theorem test_decode_arithmetic_3 :
    ∀ p ∈ ([([0b11101001, 0b00110100], .sbcImm 0x34), ([0b11101100, 0b00110100, 0b00010010], .cpxAbs 0x1234),
      ([0b11101101, 0b00110100, 0b00010010], .sbcAbs 0x1234), ([0b11101110, 0b00110100, 0b00010010], .incAbs 0x1234),
      ([0b11110001, 0b00110100], .sbcIndY 0x34), ([0b11110101, 0b00110100], .sbcZpX 0x34),
      ([0b11110110, 0b00110100], .incZpX 0x34), ([0b11111001, 0b00110100, 0b00010010], .sbcAbsY 0x1234),
      ([0b11111101, 0b00110100, 0b00010010], .sbcAbsX 0x1234), ([0b11111110, 0b00110100, 0b00010010], .incAbsX 0x1234)] : List (List Byte × Instr)),
      decode p.1 = some (p.2, []) := by decide +kernel

theorem test_decode_logic_shift_1 :
    ∀ p ∈ ([([0b00000001, 0b00110100], .oraIndX 0x34), ([0b00000101, 0b00110100], .oraZp 0x34),
      ([0b00000110, 0b00110100], .aslZp 0x34), ([0b00001001, 0b00110100], .oraImm 0x34),
      ([0b00001010], .aslAcc), ([0b00001101, 0b00110100, 0b00010010], .oraAbs 0x1234),
      ([0b00001110, 0b00110100, 0b00010010], .aslAbs 0x1234), ([0b00010001, 0b00110100], .oraIndY 0x34),
      ([0b00010101, 0b00110100], .oraZpX 0x34), ([0b00010110, 0b00110100], .aslZpX 0x34),
      ([0b00011001, 0b00110100, 0b00010010], .oraAbsY 0x1234), ([0b00011101, 0b00110100, 0b00010010], .oraAbsX 0x1234),
      ([0b00011110, 0b00110100, 0b00010010], .aslAbsX 0x1234), ([0b00100001, 0b00110100], .andIndX 0x34),
      ([0b00100100, 0b00110100], .bitZp 0x34), ([0b00100101, 0b00110100], .andZp 0x34)] : List (List Byte × Instr)),
      decode p.1 = some (p.2, []) := by decide +kernel

theorem test_decode_logic_shift_2 :
    ∀ p ∈ ([([0b00100110, 0b00110100], .rolZp 0x34), ([0b00101001, 0b00110100], .andImm 0x34),
      ([0b00101010], .rolAcc), ([0b00101100, 0b00110100, 0b00010010], .bitAbs 0x1234),
      ([0b00101101, 0b00110100, 0b00010010], .andAbs 0x1234), ([0b00101110, 0b00110100, 0b00010010], .rolAbs 0x1234),
      ([0b00110001, 0b00110100], .andIndY 0x34), ([0b00110101, 0b00110100], .andZpX 0x34),
      ([0b00110110, 0b00110100], .rolZpX 0x34), ([0b00111001, 0b00110100, 0b00010010], .andAbsY 0x1234),
      ([0b00111101, 0b00110100, 0b00010010], .andAbsX 0x1234), ([0b00111110, 0b00110100, 0b00010010], .rolAbsX 0x1234),
      ([0b01000001, 0b00110100], .eorIndX 0x34), ([0b01000101, 0b00110100], .eorZp 0x34),
      ([0b01000110, 0b00110100], .lsrZp 0x34), ([0b01001001, 0b00110100], .eorImm 0x34)] : List (List Byte × Instr)),
      decode p.1 = some (p.2, []) := by decide +kernel

theorem test_decode_logic_shift_3 :
    ∀ p ∈ ([([0b01001010], .lsrAcc), ([0b01001101, 0b00110100, 0b00010010], .eorAbs 0x1234),
      ([0b01001110, 0b00110100, 0b00010010], .lsrAbs 0x1234), ([0b01010001, 0b00110100], .eorIndY 0x34),
      ([0b01010101, 0b00110100], .eorZpX 0x34), ([0b01010110, 0b00110100], .lsrZpX 0x34),
      ([0b01011001, 0b00110100, 0b00010010], .eorAbsY 0x1234), ([0b01011101, 0b00110100, 0b00010010], .eorAbsX 0x1234),
      ([0b01011110, 0b00110100, 0b00010010], .lsrAbsX 0x1234), ([0b01100110, 0b00110100], .rorZp 0x34),
      ([0b01101010], .rorAcc), ([0b01101110, 0b00110100, 0b00010010], .rorAbs 0x1234),
      ([0b01110110, 0b00110100], .rorZpX 0x34), ([0b01111110, 0b00110100, 0b00010010], .rorAbsX 0x1234)] : List (List Byte × Instr)),
      decode p.1 = some (p.2, []) := by decide +kernel

theorem test_decode_control_1 :
    ∀ p ∈ ([([0b00000000], .brk), ([0b00010000, 0b11111011], .bpl (-5)),
      ([0b00100000, 0b00110100, 0b00010010], .jsrAbs 0x1234), ([0b00110000, 0b11111011], .bmi (-5)),
      ([0b01000000], .rti), ([0b01001100, 0b00110100, 0b00010010], .jmpAbs 0x1234),
      ([0b01010000, 0b11111011], .bvc (-5)), ([0b01100000], .rts),
      ([0b01101100, 0b00110100, 0b00010010], .jmpInd 0x1234), ([0b01110000, 0b11111011], .bvs (-5)),
      ([0b10010000, 0b11111011], .bcc (-5)), ([0b10110000, 0b11111011], .bcs (-5)),
      ([0b11010000, 0b11111011], .bne (-5)), ([0b11110000, 0b11111011], .beq (-5))] : List (List Byte × Instr)),
      decode p.1 = some (p.2, []) := by decide +kernel

theorem test_decode_flags_1 :
    ∀ p ∈ ([([0b00011000], .clc), ([0b00111000], .sec),
      ([0b01011000], .cli), ([0b01111000], .sei),
      ([0b10111000], .clv), ([0b11011000], .cld),
      ([0b11101010], .nop), ([0b11111000], .sed)] : List (List Byte × Instr)),
      decode p.1 = some (p.2, []) := by decide +kernel

/-- An illegal opcode has no instruction (R76), and a list that ends inside an instruction has none. -/
theorem test_decode_refuses : decode [0x02] = none ∧ decode [0xFF, 0x00] = none ∧ decode [0x4C, 0x00] = none := by decide +kernel

/-- Table words are numbered from the first byte up: $8D $20 $D0 is `STA $D020` (R78). -/
theorem test_table_word : decodeTableWord 24 0xD0208D = some (.staAbs 0xD020) ∧ decodeTableWord 8 0xAD = some (.ldaAbs 0) := by
  decide +kernel

/-! ### Single steps -/

/-- The start state of the vectors (95_test_vectors.md section 1): the state after reset with every flag 0 and PC = $C000. -/
def start : State :=
  { State.reset with pc := 0xC000, p := { n := false, v := false, d := false, i := false, z := false, c := false } }

/-- A state with RAM cells set. -/
def withRam (s : State) : List (Word × Byte) → State
  | [] => s
  | (a, v) :: r => withRam (setRam s a v) r

/-- The flags of a status byte, by the bits of R23. -/
def flags (v : Byte) : Flags := flagsOf v

/-- The outcome is the next state `e`. -/
def isNext (o : Host.Outcome State Fault Refusal) (e : State) : Bool :=
  match o with
  | .next t => decide (t = e)
  | _ => false

/-- V41.1: LDA # zero. -/
theorem test_V41_1_lda_zero :
    let s := withRam ({ start with a := 0x55 }) [(0xC000, 0xA9), (0xC001, 0x00)]
    isNext (cpuStep s) ({ s with a := 0x00, p := flags 0x22, pc := 0xC002, stepCycles := 2 }) = true := by decide +kernel

/-- V41.4: LDA zp,X wraps in page 0. -/
theorem test_V41_4_lda_zp_x_wraps_in_page_0 :
    let s := withRam ({ start with x := 0xF5 }) [(0x0005, 0x77), (0xC000, 0xB5), (0xC001, 0x10)]
    isNext (cpuStep s) ({ s with a := 0x77, pc := 0xC002, stepCycles := 4 }) = true := by decide +kernel

/-- V41.6: LDA abs,X page cross (+1). -/
theorem test_V41_6_lda_abs_x_page_cross_1 :
    let s := withRam ({ start with x := 0x20 }) [(0x1310, 0x99), (0xC000, 0xBD), (0xC001, 0xF0), (0xC002, 0x12)]
    isNext (cpuStep s) ({ s with a := 0x99, p := flags 0xA0, pc := 0xC003, stepCycles := 5 }) = true := by decide +kernel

* * * * *

- WORK TO BE COMPLETED: How many lines in the entries include the string "withRam"? Answer with the number alone.

- YOUR SOLUTION: 5